Complementary pattern: seed from production traces. Shankar's flywheel timestamps every example, stores the production input plus the (later, human-corrected) gold answer, and labels the production output 2.
Size and stop rules
| Purpose | Minimum | Practical | Stop rule |
|---|
| Sanity check | 30 | 50 | no obvious failure remains |
| Judge calibration | 100 | 200 | TPR and TNR both above 0.90 on dev |
| Regression set | 50 | 200 | covers every known failure mode |
| Release-gate eval | 200 | 500 | smallest delta of interest detectable |
| Error analysis pool | 100 | 300 | 20 traces with no new failure category |
| Production A/B headline | 500 | 2000+ | smallest delta of interest detectable |
Error-analysis sampling stop rule: theoretical saturation, keep adding until twenty traces in a row produce no new failure category 3. Release-gate stop rule: statistical, Wilson interval width below the smallest delta of business interest. Most prompt or model changes deliver four to seven points; Wilson half-width below five points typically requires N above 200. See statistical methods.
Hamel's "30 to 100 to 500" progression matches: thirty is the seed, one hundred is the calibration target, five hundred is where CIs stop trembling for release-gate decisions 1.
Versioning
A golden dataset is a contract. Contracts have versions.
Store the dataset in git, in JSONL or CSV, with stable IDs. Tag schema versions (dataset_version: "v1.2.0"). Pin every eval result row to the dataset version it scored. Content-hash on every commit; the hash goes into the manifest. An eval run without the hash in its output cannot be reproduced. Treat dataset updates as releases with migration notes 2.
{"id": "refund-001", "feature": "refund", "scenario": "returning", "persona": "frustrated", "input": "...", "gold_label": "PASS", "rubric_version": "v1.2", "dataset_version": "v1.2.0", "created": "2025-12-01"}
A judge calibrated against v1.2 has TPR and TNR scoped to v1.2; v1.3 requires a recalibration if more than five percent of rows changed 4.
Separate sets for separate jobs
The most common mistake is one eval set doing five jobs. The cure is multiple sets with separate update cadences. The calibration set: 100 to 300 human-labeled rows; train/dev/test stratified on PASS/FAIL; updates only when the rubric updates. The regression set: curated rows that capture historical bugs; rows added every time a fix lands; smaller (50 to 200); Hamel's L1 unit tests 5; CI runs this on every PR. The release-gate eval: the headline metric for go or no-go; larger (200 to 500); changes only on dataset version bumps. The error-analysis pool: sampled production traces for open coding; refreshed continuously. Mixing the four is the failure mode.
Synthetic plus human
Pure-synthetic datasets degrade as the generator drifts away from real users. Pure-human is prohibitively expensive at scale. The hybrid wins. SPADE auto-generates assertions from prompt-revision history, deploys across two thousand plus LangSmith pipelines, and ships a 21% drop in false failures relative to a pure-synthetic baseline 6. For dataset construction: synthesize 50 inputs against the grid, expert-reviewed; add ten to twenty real production traces every week.
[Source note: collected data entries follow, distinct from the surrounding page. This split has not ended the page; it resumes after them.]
-- ==== Sys2Proof/Laws/Memory.lean ====
section
/-! SUPPORT. The laws of memory: what a read sees after a write, and that every operation keeps the canonical form. -/

namespace Sys2Proof.Machine

/-! ## Reading after erasing, inserting, writing -/

theorem Memory.read_erase_same (m : Memory) (a : Nat) : (m.erase a).read a = Config.memReset := by
  induction m with
  | nil => rfl
  | cons c rest ih =>
    by_cases h : c.1 = a
    · simpa [Memory.erase, h] using ih
    · simpa [Memory.erase, h, Memory.read] using ih

theorem Memory.read_erase_ne (m : Memory) {a a' : Nat} (h : a' ≠ a) : (m.erase a).read a' = m.read a' := by
  induction m with
  | nil => rfl
  | cons c rest ih =>
    by_cases hc : c.1 = a
    · have : c.1 ≠ a' := fun e => h (e.symm.trans hc)
      simpa [Memory.erase, hc, Memory.read, this, h.symm] using ih
    · simp only [Memory.erase] at ih
      simp [Memory.erase, hc, Memory.read, ih]

theorem Memory.read_insert_ne (m : Memory) {a a' : Nat} (h : a' ≠ a) (v : Byte) :
    (m.insert a v).read a' = m.read a' := by
  induction m with
  | nil => simp [Memory.insert, Memory.read, h.symm]
  | cons c rest ih =>
    simp only [Memory.insert]
    split
    · simp [Memory.read, h.symm]
    · simp [Memory.read, ih]

theorem Memory.read_insert_same (m : Memory) (a : Nat) (v : Byte) (h : ∀ c ∈ m, c.1 ≠ a) :
    (m.insert a v).read a = v := by
  induction m with
  | nil => simp [Memory.insert, Memory.read]
  | cons c rest ih =>
    simp only [Memory.insert]
    split
    · simp [Memory.read]
    · simp [Memory.read, h c (by simp), ih fun d hd => h d (by simp [hd])]

theorem Memory.ne_of_mem_erase {m : Memory} {a : Nat} : ∀ c ∈ m.erase a, c.1 ≠ a := by
  intro c hc
  simpa using (List.mem_filter.mp hc).2

/-- A read after a write to the same address gives the byte written (20_memory.md R31). -/
@[simp] theorem Memory.read_write_same (m : Memory) (a : Nat) (v : Byte) : (m.write a v).read a = v := by
  unfold Memory.write
  split
  · simp [Memory.read_erase_same, *]
  · exact Memory.read_insert_same _ _ _ Memory.ne_of_mem_erase

/-- A write leaves every other address alone (20_memory.md R31). -/
theorem Memory.read_write_ne (m : Memory) {a a' : Nat} (h : a' ≠ a) (v : Byte) : (m.write a v).read a' = m.read a' := by
  unfold Memory.write
  split
  · exact Memory.read_erase_ne m h
  · rw [Memory.read_insert_ne _ h, Memory.read_erase_ne m h]

@[simp] theorem State.read_write_same (s : State) (addr v : Byte) : (s.write addr v).read addr = v :=
  Memory.read_write_same _ _ _

@[simp] theorem State.read_write_ne (s : State) {addr addr' : Byte} (h : addr' ≠ addr) (v : Byte) :
    (s.write addr v).read addr' = s.read addr' :=
  Memory.read_write_ne _ (fun e => h (BitVec.eq_of_toNat_eq e)) _

/-! ## The canonical form -/

/-- The canonical form, as a property of the whole list. -/
theorem Memory.wf_iff (m : Memory) :
    m.wf = true ↔ m.Pairwise (fun c d => c.1 < d.1) ∧ ∀ c ∈ m, c.1 < Config.memSize ∧ c.2 ≠ Config.memReset := by
  induction m with
  | nil => simp [Memory.wf]
  | cons c rest ih =>
    cases rest with
    | nil => simp [Memory.wf]
    | cons d rest =>
      simp only [Memory.wf, Bool.and_eq_true, decide_eq_true_eq, bne_iff_ne, ih]
      constructor
      · rintro ⟨⟨⟨hlt, hs⟩, hv⟩, hp, hall⟩
        refine ⟨List.pairwise_cons.mpr ⟨?_, hp⟩, ?_⟩
        · intro e he
          rcases List.mem_cons.mp he with rfl | he'
          · exact hlt
          · exact hlt.trans ((List.pairwise_cons.mp hp).1 e he')
        · intro e he
          rcases List.mem_cons.mp he with rfl | he'
          · exact ⟨hs, hv⟩
          · exact hall e he'
      · rintro ⟨hp, hall⟩
        have hp' := List.pairwise_cons.mp hp
        exact ⟨⟨⟨hp'.1 d (by simp), (hall c (by simp)).1⟩, (hall c (by simp)).2⟩, hp'.2,
          fun e he => hall e (by simp [he])⟩

theorem Memory.wf_erase {m : Memory} (h : m.wf = true) (a : Nat) : (m.erase a).wf = true := by
  rw [Memory.wf_iff] at h ⊢
  exact ⟨h.1.filter _, fun c hc => h.2 c (List.mem_filter.mp hc).1⟩

theorem Memory.mem_insert {m : Memory} {a : Nat} {v : Byte} {c : Host.Cell} (h : c ∈ m.insert a v) :
    c = (a, v) ∨ c ∈ m := by
  induction m with
  | nil => simpa [Memory.insert] using h
  | cons d rest ih =>
    simp only [Memory.insert] at h
    split at h
    · simpa using h
    · rcases List.mem_cons.mp h with rfl | h'
      · simp
      · rcases ih h' with h'' | h'' <;> simp [h'']

theorem Memory.wf_insert {m : Memory} (h : m.wf = true) {a : Nat} {v : Byte} (ha : a < Config.memSize)
    (hv : v ≠ Config.memReset) (hm : ∀ c ∈ m, c.1 ≠ a) : (m.insert a v).wf = true := by
  rw [Memory.wf_iff] at h ⊢
  obtain ⟨hp, hall⟩ := h
  refine ⟨?_, fun c hc => ?_⟩
  · clear hall
    induction m with
    | nil => simp [Memory.insert]
    | cons d rest ih =>
      have hp' := List.pairwise_cons.mp hp
      simp only [Memory.insert]
      split
      · rename_i hlt
        refine List.pairwise_cons.mpr ⟨fun e he => ?_, hp⟩
        rcases List.mem_cons.mp he with rfl | he'
        · exact hlt
        · exact Nat.lt_trans hlt (hp'.1 e he')
      · rename_i hlt
        refine List.pairwise_cons.mpr ⟨fun e he => ?_, ih (fun c hc => hm c (by simp [hc])) hp'.2⟩
        rcases Memory.mem_insert he with rfl | he'
        · have := hm d (by simp)
          simp only at *
          omega
        · exact hp'.1 e he'
  · rcases Memory.mem_insert hc with rfl | hc'
    · exact ⟨ha, hv⟩
    · exact hall c hc'

/-- A write keeps the canonical form. -/
theorem Memory.wf_write {m : Memory} (h : m.wf = true) {a : Nat} (ha : a < Config.memSize) (v : Byte) :
    (m.write a v).wf = true := by
  unfold Memory.write
  split
  · exact Memory.wf_erase h a
  · exact Memory.wf_insert (Memory.wf_erase h a) ha ‹_› Memory.ne_of_mem_erase

theorem State.wf_write {s : State} (h : s.mem.wf = true) (addr v : Byte) : (s.write addr v).mem.wf = true :=
  Memory.wf_write h (by simpa [Config.memSize] using addr.isLt) v

/-- Loading keeps the canonical form, as long as the program fits. -/
theorem Memory.wf_loadFrom {m : Memory} (h : m.wf = true) (base : Nat) (program : List Byte)
    (hfit : base + program.length ≤ Config.memSize) : (m.loadFrom base program).wf = true := by
  induction program generalizing m base with
  | nil => exact h
  | cons b rest ih =>
    simp only [List.length_cons] at hfit
    exact ih (Memory.wf_write h (by omega) b) _ (by omega)

theorem reset_memory_wf : State.reset.mem.wf = true := rfl

end Sys2Proof.Machine
end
Dimensional coverage as a metric
Once the grid exists, coverage becomes a first-class metric. Report per-cell pass rate, not just the aggregate. A 95% aggregate masking a 60% rate on (refund, frustrated, non-English) is the failure the aggregate was supposed to surface.
The dashboard is a heatmap. Rows are features, columns are scenarios faceted by persona. Each cell is the pass rate plus N. Cells with N below five are grayed out as undersampled. Cells more than two interval widths below the aggregate are flagged red.
What good looks like
A production-grade golden dataset program ships a git-tracked JSONL or CSV with stable IDs, schema version, and content hash; coverage matrices on every eval run; four separate sets for the four jobs; a weekly add of ten to twenty new production traces with human labels; a migration note on every dataset version bump 7. The dataset construction chapter walks the initial build; the versioning and lineage chapter walks the operational discipline.